Which lines make up the answer? Those from the line with "code e).rstate = s.rstate := rfl" through the end of the data; reproduce them exactly.

*** Block opens ***

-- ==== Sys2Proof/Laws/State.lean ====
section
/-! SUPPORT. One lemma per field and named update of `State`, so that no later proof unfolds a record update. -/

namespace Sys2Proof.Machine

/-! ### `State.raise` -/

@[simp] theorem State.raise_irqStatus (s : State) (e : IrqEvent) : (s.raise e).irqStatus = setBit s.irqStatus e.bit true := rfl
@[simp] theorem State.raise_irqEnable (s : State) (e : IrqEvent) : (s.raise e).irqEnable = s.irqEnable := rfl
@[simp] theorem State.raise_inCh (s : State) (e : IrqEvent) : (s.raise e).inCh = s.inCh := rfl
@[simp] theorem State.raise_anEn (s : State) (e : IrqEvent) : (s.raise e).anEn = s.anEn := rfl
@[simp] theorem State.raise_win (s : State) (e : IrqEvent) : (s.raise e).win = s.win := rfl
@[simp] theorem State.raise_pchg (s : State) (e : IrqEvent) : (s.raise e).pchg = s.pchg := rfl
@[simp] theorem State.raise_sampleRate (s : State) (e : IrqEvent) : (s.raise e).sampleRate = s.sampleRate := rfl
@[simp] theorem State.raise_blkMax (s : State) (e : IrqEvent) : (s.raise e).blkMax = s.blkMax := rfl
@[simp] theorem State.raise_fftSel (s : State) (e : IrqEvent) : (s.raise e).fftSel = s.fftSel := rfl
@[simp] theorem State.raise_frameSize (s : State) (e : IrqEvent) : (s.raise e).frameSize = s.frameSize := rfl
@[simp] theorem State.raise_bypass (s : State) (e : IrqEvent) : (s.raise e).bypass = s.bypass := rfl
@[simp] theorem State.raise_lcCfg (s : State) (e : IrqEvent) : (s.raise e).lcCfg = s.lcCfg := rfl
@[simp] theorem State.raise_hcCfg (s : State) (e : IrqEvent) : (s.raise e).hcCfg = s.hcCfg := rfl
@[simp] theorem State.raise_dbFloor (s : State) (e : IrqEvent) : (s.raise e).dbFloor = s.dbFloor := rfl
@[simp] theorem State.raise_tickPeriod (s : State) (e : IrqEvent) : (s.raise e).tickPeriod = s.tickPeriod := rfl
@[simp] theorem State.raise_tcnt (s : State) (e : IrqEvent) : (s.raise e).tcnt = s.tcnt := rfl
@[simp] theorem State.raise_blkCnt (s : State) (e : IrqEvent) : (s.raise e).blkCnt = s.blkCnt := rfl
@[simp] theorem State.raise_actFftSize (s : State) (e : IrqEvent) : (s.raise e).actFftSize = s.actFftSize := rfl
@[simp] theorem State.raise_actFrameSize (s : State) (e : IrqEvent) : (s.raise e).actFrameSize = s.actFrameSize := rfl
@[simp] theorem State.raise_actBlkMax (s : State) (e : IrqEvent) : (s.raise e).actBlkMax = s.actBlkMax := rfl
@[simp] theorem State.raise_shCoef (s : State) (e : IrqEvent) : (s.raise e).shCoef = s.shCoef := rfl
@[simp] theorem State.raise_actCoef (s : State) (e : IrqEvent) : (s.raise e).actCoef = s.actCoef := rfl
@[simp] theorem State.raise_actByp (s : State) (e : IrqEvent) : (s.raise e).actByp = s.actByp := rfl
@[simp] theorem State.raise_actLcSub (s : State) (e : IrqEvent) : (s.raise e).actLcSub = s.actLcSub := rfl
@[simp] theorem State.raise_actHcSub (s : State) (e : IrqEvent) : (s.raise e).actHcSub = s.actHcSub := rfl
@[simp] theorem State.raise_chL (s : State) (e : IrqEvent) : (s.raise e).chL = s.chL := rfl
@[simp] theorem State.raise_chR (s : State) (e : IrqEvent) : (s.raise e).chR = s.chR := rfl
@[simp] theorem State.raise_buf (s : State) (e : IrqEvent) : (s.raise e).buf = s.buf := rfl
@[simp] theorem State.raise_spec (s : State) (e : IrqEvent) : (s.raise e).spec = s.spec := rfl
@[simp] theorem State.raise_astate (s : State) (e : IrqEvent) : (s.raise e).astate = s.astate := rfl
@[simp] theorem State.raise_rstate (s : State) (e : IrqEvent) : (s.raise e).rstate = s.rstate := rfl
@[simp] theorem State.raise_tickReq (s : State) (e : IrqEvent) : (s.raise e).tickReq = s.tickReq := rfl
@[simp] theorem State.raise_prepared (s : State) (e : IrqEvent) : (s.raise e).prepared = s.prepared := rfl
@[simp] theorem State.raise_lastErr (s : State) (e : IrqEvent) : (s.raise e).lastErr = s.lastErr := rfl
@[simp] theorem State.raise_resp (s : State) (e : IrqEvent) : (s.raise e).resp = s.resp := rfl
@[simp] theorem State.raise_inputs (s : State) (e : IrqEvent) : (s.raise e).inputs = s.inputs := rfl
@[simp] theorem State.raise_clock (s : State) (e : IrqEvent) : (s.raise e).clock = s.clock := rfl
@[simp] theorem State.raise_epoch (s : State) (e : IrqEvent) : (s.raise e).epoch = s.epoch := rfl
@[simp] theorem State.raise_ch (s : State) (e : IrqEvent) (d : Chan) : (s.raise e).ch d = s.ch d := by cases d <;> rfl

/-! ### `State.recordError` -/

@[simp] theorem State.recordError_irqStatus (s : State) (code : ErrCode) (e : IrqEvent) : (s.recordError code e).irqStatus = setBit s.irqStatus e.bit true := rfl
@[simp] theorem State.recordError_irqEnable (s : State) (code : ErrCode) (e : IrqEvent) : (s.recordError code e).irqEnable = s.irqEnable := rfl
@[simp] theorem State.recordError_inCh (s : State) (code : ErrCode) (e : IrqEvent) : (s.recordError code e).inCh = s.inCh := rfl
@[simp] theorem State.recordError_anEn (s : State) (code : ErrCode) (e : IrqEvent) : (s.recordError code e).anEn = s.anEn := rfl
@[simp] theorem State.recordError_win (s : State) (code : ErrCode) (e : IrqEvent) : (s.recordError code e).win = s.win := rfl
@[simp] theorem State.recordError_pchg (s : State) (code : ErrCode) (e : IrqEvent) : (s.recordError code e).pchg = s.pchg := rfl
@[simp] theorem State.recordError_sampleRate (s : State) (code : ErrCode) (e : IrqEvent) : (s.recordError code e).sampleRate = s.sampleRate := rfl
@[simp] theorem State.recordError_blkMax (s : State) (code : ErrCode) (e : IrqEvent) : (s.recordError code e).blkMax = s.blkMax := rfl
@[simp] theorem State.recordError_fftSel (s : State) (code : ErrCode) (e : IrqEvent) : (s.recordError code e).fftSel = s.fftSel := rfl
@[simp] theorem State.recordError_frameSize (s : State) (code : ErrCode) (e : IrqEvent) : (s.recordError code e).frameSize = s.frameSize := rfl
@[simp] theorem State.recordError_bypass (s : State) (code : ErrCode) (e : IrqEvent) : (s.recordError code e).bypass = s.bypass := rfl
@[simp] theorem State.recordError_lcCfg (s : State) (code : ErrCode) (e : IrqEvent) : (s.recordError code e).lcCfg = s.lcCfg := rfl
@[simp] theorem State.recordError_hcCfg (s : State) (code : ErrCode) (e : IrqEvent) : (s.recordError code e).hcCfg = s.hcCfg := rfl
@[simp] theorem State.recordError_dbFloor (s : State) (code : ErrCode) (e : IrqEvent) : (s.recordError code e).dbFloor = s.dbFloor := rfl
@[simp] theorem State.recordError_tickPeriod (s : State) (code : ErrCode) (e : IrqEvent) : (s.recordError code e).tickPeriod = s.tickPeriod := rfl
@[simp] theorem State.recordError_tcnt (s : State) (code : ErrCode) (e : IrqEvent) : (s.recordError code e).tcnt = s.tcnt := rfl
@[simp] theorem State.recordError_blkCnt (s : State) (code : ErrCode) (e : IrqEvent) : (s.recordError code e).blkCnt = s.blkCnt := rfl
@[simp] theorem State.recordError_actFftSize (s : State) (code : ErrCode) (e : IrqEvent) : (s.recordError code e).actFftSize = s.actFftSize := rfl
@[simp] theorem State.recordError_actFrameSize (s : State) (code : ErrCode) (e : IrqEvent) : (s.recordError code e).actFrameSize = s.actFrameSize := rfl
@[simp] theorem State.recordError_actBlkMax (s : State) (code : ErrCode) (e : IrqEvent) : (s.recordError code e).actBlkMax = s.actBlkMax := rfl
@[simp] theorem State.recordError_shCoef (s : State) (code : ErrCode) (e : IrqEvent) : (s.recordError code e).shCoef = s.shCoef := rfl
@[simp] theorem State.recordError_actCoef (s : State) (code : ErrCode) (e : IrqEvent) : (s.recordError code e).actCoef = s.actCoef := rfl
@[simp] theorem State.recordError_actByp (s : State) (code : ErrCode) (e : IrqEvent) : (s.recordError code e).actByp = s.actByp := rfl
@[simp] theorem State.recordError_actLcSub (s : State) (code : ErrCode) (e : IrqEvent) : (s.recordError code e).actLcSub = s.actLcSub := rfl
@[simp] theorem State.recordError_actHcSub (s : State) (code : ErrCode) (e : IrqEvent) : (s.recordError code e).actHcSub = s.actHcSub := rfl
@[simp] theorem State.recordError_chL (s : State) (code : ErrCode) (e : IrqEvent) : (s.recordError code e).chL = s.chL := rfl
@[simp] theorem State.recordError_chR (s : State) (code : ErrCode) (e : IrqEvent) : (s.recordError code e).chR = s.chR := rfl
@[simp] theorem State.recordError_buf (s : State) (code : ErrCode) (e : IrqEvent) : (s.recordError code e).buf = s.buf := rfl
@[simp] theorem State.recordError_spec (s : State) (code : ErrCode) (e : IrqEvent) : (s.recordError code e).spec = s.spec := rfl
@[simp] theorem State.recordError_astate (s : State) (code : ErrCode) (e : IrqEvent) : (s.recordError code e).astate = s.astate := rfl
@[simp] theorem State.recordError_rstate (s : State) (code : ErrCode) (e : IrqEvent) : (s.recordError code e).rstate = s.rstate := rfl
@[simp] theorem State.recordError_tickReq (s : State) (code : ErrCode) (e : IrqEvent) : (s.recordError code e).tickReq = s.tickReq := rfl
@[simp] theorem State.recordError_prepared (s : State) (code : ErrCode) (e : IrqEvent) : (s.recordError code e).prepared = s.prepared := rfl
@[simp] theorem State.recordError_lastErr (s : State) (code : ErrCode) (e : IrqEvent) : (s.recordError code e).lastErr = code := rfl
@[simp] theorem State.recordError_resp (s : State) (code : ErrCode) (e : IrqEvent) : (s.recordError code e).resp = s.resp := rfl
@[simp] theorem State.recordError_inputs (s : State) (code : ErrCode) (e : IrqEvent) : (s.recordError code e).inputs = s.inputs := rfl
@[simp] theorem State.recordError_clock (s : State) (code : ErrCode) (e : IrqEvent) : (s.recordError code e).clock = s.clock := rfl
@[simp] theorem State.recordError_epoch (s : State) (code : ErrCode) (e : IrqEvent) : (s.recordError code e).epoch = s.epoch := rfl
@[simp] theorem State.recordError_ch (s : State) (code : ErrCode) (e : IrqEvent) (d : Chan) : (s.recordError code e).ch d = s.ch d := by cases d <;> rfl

*** Block closes ***

• [TASK SOLUTION]
@[simp] theorem State.recordError_rstate (s : State) (code : ErrCode) (e : IrqEvent) : (s.recordError code e).rstate = s.rstate := rfl
@[simp] theorem State.recordError_tickReq (s : State) (code : ErrCode) (e : IrqEvent) : (s.recordError code e).tickReq = s.tickReq := rfl
@[simp] theorem State.recordError_prepared (s : State) (code : ErrCode) (e : IrqEvent) : (s.recordError code e).prepared = s.prepared := rfl
@[simp] theorem State.recordError_lastErr (s : State) (code : ErrCode) (e : IrqEvent) : (s.recordError code e).lastErr = code := rfl
@[simp] theorem State.recordError_resp (s : State) (code : ErrCode) (e : IrqEvent) : (s.recordError code e).resp = s.resp := rfl
@[simp] theorem State.recordError_inputs (s : State) (code : ErrCode) (e : IrqEvent) : (s.recordError code e).inputs = s.inputs := rfl
@[simp] theorem State.recordError_clock (s : State) (code : ErrCode) (e : IrqEvent) : (s.recordError code e).clock = s.clock := rfl
@[simp] theorem State.recordError_epoch (s : State) (code : ErrCode) (e : IrqEvent) : (s.recordError code e).epoch = s.epoch := rfl
@[simp] theorem State.recordError_ch (s : State) (code : ErrCode) (e : IrqEvent) (d : Chan) : (s.recordError code e).ch d = s.ch d := by cases d <;> rfl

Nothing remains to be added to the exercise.